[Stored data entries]
------------

-- ==== Sys2Proof/Machine/Maintain.lean ====
section
/-! DEFINITION. Upkeep by Lumef: the error log's readers, the corrected-error logs, scrub deadlines, shard verification,
maintenance windows and self-tests (R631, R633, R636, R642 to R648, R670, R715). -/

namespace Sys2Proof.Machine

/-! ### The error log (R631, R670, R715) -/

def State.elogPop (s : State) (n : Nat) : State := s.onMod fun m => { m with elog := m.elog.drop n }

/-- MC_ELOGPOP (R670, R740): the management controller and the PF write it. -/
def execMcElogpop (p : Path) (s : State) : Host.Outcome State Fault Refusal :=
  .next (if Blk.mc.writable 0x104 p then s.elogPop 1 else s)

/-- GET_ELOG (R715): up to eight records from the oldest. -/
def execGetElog (tag : Word32) (s : State) : Host.Outcome State Fault Refusal :=
  .next (s.emit (.pldm (leBytes 4 tag.toNat ++ (s.mod.elog.take 8).flatMap ElogRecord.bytes)))

/-- POP_ELOG (R715): 1 to 8 records. -/
def execPopElog (n : BitVec 4) (s : State) : Host.Outcome State Fault Refusal :=
  .next (if 1 ≤ n.toNat ∧ n.toNat ≤ 8 then s.elogPop n.toNat else s)

/-! ### Corrected-error logs (R366, R629, R633, R634) -/

/-- The context that holds a die, for a record. -/
def State.recCtx (s : State) (d : DieId) : Ctx := if s.dieState d = dieOwned then s.dieCtx d else noCtx

/-- One record of MX_CELOG. -/
def State.ceRecord (s : State) (c : CoreId) (r : CeRec) : State :=
  let u := (dieOf c).val
  let x := s.recCtx (dieOf c)
  let layer := r.addr / 8 % 2
  let row := bits r.addr 21 8
  if r.kind = 0 then
    s.fault clsCeWs (c.val * 2 ^ 22 + row * 2 + layer) (r.bits == 2) u x (locLogical c r.addr) (.wsRow c layer row)
  else if r.kind = 1 then s.fault clsCeAm (s.physKey c) false u x (s.locPhysical c r.addr) (.core c)
  else s.fault clsCePsm (s.physKey c) false u x (s.locPhysical c r.addr) (.core c)

/-- A set ce_lost counts as one CE_AM event, and Lumef clears it. -/
def State.ceLost (s : State) (c : CoreId) : State :=
  if s.fld (.mx c) 0x40 6 6 = 1 then
    (s.fault clsCeAm (s.physKey c) false (dieOf c).val (s.recCtx (dieOf c)) (s.locPhysical c 0) (.core c)).setFld (.mx c)
      0x40 6 6 0
  else s

def State.ceCore (s : State) (c : CoreId) : State :=
  let l := (s.core c).ceLog
  (l.foldl (fun s r => s.ceRecord c r) (s.onCore c fun k => { k with ceLog := [] })).ceLost c

/-- CE_LOG_POLL (R633). -/
def execCeLogPoll (d : DieId) (s : State) : Host.Outcome State Fault Refusal :=
  .next (
    let s := (coresOf d).foldl (fun s c => s.ceCore c) s
    let l := (s.pgm d).ceLog
    l.foldl (fun (s : State) r =>
      s.fault clsCeCs (d.val * 2 ^ 20 + rowKey r.kind r.addr) false d.val (s.recCtx d) (rowKey r.kind r.addr)
        (.csRow d r.kind r.addr)) (s.onPgm d fun p => { p with ceLog := [] }))

/-! ### Aborts by Lumef -/

/-- The cores of a list abandon the context's step, which ends not clean (R642, R643, R655). -/
def State.abortStep (s : State) (x : Ctx) (cs : List CoreId) : State :=
  if (s.ctx x).active ∧ !(s.ctx x).stepWave then (cs.foldl (fun s c => s.abortCore c) s).flagStep x else s

/-! ### Scrub deadlines (R642, R645) -/

/-- MAINT_REQ to the function of a context. -/
def State.maintReq (s : State) (x : Ctx) (cause deadline lenUs : Nat) : State :=
  s.mailTo (fnOf (s.ctxEncl x)) 0x8003 0
    ([x] ++ leBytes 1 cause ++ leBytes 6 0 ++ leBytes 8 deadline ++ leBytes 4 lenUs)

/-- Whether no Peal of a context falls on a die within the gap that a pass needs, 400 µs (R642). -/
def State.pealFar (s : State) (d : DieId) : Bool :=
  match (s.die d).armed with | some a => decide (s.car + 400000 ≤ a.peal.toNat) | none => true

/-- SCRUB_DEADLINE (R642): a pass not complete after 480 s is made up at once in a gap between the steps of the context or in a
window, and asks for a window otherwise; a step launched after 570 s is aborted. -/
def execScrubDeadline (c : CoreId) (s : State) : Host.Outcome State Fault Refusal :=
  .next (
    let t0 := (s.core c).wsPassT0
    let d := dieOf c
    let x := s.recCtx d
    if s.scrubStops d ∨ s.car < t0 + 480000000000 then s
    else if x = noCtx ∨ (!(s.ctx x).active ∧ s.pealFar d) ∨ (s.ctx x).maintOpen then s.wsScrubShare c
    else if s.car < t0 + 570000000000 then s.maintReq x 1 (t0 + 570000000000) 315
    else if !(s.ctx x).active ∨ (s.ctx x).peal.toNat < t0 + 570000000000 then s
    else
      ((s.abortStep x (coresOf d)).wsScrubShare c).fault clsScrubLate c.val false d.val x (locLogical c 0) .none)

/-! ### Shard verification (R643) -/

/-- The first present shard at a core whose period has passed, with its context. -/
def State.shardDue (s : State) (c : CoreId) : Option (Ctx × ShardRec) :=
  let x := s.recCtx (dieOf c)
  ((s.ctx x).shards.find? fun h =>
    h.core == c.val && h.present && decide (h.lastOk.toNat + 1000000000 * s.verifySeconds ≤ s.car)).map fun h => (x, h)

/-- A record of another time. -/
def State.digestRecord (s : State) (x : Ctx) (h : ShardRec) (at_ : Word64) : State :=
  s.logRecord { s.record clsDigest 0 false (h.core / 64) x 1 h.number with carillon := at_ }

/-- SHARD_VERIFY_PERIOD (R643): `found` is the digest that the VERIFY job of the period took over the shard. -/
def execShardVerifyPeriod (c : CoreId) (found : Digest) (s : State) : Host.Outcome State Fault Refusal :=
  .next (
    match s.shardDue c with
    | none => s
    | some (x, h) =>
      if found = h.digest then
        s.onCtx x fun k => { k with shards := k.shards.map fun g =>
          if g.number = h.number then { g with lastOk := BitVec.ofNat 64 s.car } else g }
      else
        (((s.abortStep x (s.coresOfCtx x)).unpresent x h.number).fault clsDigest h.number false (h.core / 64) x h.number (.shard x h.number)).digestRecord
          x h h.lastOk)

/-! ### Maintenance windows (R644) -/

/-- MAINT_WINDOW_START (R644): the queued maintenance of the context's dies may run. -/
def execMaintWindowStart (x : Ctx) (s : State) : Host.Outcome State Fault Refusal :=
  .next (
    match (s.ctx x).maint with
    | some (t, _) => if t.toNat ≤ s.car then s.onCtx x fun k => { k with maintOpen := true } else s
    | none => s)

/-- MAINT_WINDOW_END (R644): what is unfinished stays in its queue. -/
def execMaintWindowEnd (x : Ctx) (s : State) : Host.Outcome State Fault Refusal :=
  .next (
    match (s.ctx x).maint with
    | some (t, n) =>
      if t.toNat + 1000 * n.toNat ≤ s.car then s.onCtx x fun k => { k with maint := none, maintOpen := false } else s
    | none => s)

/-! ### Self-tests (R646 to R648) -/

def outPassed : Nat := 0
def outFailed : Nat := 1
def outDeferred : Nat := 2

/-- SELFTEST_DONE to the mailbox that sent the request (R648). -/
def State.testDone (s : State) (q : TestReq) (o : TestOrigin) (outcome : Nat) : State :=
  match o with
  | .pf =>
    s.mailTo 0 0x8009 q.tag.toNat (leBytes 1 outcome ++ [q.kind, q.unit] ++ leBytes 5 0 ++ leBytes 8 s.car)
  | .pldm | .lumef => s

/-- What a LOGIC test leaves in the activation memory, the partial-sum memory and the tile buffers of a core is open. -/
def State.scramble (s : State) (c : CoreId) : State :=
  let f := s.free
  let line (i : Nat) : List Byte := leBytes 64 (Config.freeNat (f + i))
  let s := (List.range 65536).foldl (fun s i => s.amSet c (64 * i) (line i)) s
  let s := (List.range 32768).foldl (fun s i => s.psmBytesSet (psmBase c + 64 * i) (line (65536 + i))) s
  let s := (List.range 8192).foldl (fun s i => s.tbSet (1024 * tbKey c 0 0 + 64 * i) (line (98304 + i))) s
  s.draw 106496

/-- Whether a request may run on a die: no context holds it, or a window of its context is open (R647). -/
def State.mayTest (s : State) (d : DieId) : Bool :=
  if s.dieState d = dieOwned then (s.ctx (s.dieCtx d)).maintOpen else s.dieState d == dieClean

/-- SELFTEST_RUN (R646, R648): the head of a die's queue. -/
def execSelftestRun (d : DieId) (passed : Bool) (s : State) : Host.Outcome State Fault Refusal :=
  .next (
    match (s.die d).tests with
    | [] => s
    | (q, o) :: rest =>
      if !s.mayTest d then s
      else
        let s := if q.kind = 1 then (coresOf d).foldl (fun s c => s.scramble c) s else s
        let s := if passed then s
          else s.fault clsSelftest (4096 + d.val) false d.val noCtx (d.val * 2 ^ 54) (.die d)
        let out := (if passed then outPassed else outFailed) + if (s.die d).handed then 3 else 0
        (s.onDie d fun k => { k with tests := rest, handed := false }).testDone q o out)

/-- A request that did not run by its deadline (R647). -/
def State.deferTest (s : State) (d : DieId) (q : TestReq) (o : TestOrigin) : State :=
  let s := s.onDie d fun k => { k with tests := k.tests.erase (q, o) }
  (s.logRecord (s.record clsDeferred 0 false d.val noCtx 1 d.val)).testDone q o outDeferred

/-- SELFTEST_DEADLINE (R647): an urgent request frees the die at the context's next step boundary, when every rank of the
context on this module has a replica. -/
def execSelftestDeadline (d : DieId) (s : State) : Host.Outcome State Fault Refusal :=
  .next (
    match (s.die d).tests.find? fun t => decide (t.1.deadline.toNat ≤ s.car) with
    | none => s
    | some (q, o) =>
      if s.dieState d ≠ dieOwned ∨ s.mayTest d then s
      else
        let x := s.dieCtx d
        if !q.urgent then s.deferTest d q o
        else if hasWork (s.ctx x) then s
        else
          match replaceRanks [s.self] (s.ctx x).ranks with
          | none => s.deferTest d q o
          | some _ => (s.handOver x).onDie d fun k => { k with handed := true })

/-- PLDM_SELFTEST (R648, R715); RECOVERY serves none (R675). -/
def execPldmSelftest (q : TestReq) (s : State) : Host.Outcome State Fault Refusal :=
  .next (
    if s.stage = stRecovery then s
    else
      let (s, st) := s.selftestQueue q .pldm
      s.emit (.pldm (leBytes 1 st)))

end Sys2Proof.Machine
end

------------

(What to work on) Search the records above for the string "mayTest". Report each line that has it.

(Result)
def State.mayTest (s : State) (d : DieId) : Bool :=
      if !s.mayTest d then s
      if s.dieState d ≠ dieOwned ∨ s.mayTest d then s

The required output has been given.